* [WHAT TO DO]: Search the material for the string "statements" and reply with how many lines contain it, nothing else.

[[ DATA IN THIS EXERCISE open ]]

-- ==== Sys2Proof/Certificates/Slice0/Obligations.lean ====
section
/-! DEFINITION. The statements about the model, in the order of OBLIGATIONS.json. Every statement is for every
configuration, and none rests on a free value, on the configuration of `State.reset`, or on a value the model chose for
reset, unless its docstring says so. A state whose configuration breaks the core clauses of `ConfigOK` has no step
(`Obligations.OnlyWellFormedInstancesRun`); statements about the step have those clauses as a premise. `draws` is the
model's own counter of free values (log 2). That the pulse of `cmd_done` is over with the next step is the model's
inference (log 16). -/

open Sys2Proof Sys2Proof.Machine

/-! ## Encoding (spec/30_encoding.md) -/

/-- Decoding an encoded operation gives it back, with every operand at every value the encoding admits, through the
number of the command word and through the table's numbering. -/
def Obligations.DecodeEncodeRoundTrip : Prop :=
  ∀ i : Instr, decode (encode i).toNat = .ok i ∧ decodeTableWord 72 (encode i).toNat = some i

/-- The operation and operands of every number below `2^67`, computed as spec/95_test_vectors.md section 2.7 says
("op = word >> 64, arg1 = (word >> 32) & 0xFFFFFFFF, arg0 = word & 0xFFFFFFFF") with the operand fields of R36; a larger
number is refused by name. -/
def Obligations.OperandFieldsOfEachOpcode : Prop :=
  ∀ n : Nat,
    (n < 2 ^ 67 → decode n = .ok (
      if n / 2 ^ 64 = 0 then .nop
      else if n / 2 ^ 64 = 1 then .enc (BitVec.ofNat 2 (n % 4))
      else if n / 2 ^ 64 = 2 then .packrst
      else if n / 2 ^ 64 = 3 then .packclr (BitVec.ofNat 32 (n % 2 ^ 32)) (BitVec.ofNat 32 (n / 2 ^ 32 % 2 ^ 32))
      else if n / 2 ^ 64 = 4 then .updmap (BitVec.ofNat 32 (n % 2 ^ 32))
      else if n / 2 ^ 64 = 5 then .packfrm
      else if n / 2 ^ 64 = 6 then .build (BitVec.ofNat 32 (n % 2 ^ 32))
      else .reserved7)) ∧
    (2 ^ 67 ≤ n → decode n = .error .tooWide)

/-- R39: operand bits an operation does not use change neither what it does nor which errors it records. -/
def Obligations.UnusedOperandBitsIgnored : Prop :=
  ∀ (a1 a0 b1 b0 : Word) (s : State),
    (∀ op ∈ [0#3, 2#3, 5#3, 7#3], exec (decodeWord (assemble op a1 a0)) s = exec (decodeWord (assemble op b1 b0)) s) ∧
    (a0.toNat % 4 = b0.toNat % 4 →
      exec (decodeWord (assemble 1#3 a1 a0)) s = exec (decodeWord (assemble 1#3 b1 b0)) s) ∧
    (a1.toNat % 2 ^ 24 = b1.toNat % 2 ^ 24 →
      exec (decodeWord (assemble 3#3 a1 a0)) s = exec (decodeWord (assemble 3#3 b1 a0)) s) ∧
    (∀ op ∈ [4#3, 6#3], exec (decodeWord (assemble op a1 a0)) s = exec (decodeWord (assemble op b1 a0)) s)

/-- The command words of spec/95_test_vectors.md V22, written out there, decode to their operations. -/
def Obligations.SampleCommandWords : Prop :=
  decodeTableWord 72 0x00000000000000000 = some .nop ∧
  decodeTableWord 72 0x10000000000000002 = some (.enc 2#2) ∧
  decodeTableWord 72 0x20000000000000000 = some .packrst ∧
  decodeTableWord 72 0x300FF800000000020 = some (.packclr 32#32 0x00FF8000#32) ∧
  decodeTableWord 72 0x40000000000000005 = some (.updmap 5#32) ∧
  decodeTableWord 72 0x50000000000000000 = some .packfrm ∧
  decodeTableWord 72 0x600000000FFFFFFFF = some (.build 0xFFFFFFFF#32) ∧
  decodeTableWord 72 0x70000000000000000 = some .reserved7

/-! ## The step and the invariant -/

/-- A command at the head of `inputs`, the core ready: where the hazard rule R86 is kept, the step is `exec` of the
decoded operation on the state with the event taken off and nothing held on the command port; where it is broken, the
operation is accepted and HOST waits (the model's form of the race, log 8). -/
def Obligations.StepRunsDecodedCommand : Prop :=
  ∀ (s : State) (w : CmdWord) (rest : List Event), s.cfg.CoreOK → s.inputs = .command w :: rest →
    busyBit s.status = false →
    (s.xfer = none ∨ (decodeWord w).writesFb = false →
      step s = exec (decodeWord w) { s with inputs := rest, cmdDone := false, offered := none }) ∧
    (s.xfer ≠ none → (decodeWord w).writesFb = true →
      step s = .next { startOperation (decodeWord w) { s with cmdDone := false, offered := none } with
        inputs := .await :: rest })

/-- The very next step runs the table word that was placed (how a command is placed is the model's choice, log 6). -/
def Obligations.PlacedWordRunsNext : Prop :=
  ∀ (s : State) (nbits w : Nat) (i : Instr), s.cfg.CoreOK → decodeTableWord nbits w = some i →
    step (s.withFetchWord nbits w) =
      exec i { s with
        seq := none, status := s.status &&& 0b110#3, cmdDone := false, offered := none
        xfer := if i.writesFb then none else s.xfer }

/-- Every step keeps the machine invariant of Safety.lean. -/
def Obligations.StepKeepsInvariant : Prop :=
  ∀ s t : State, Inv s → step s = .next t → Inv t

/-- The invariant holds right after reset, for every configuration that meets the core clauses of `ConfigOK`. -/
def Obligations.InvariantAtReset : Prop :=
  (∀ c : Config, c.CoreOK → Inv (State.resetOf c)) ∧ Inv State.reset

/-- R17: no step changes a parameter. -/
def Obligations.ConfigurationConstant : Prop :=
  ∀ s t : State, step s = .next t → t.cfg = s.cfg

[[ DATA IN THIS EXERCISE closed ]]

* [TASK ANSWER]: 2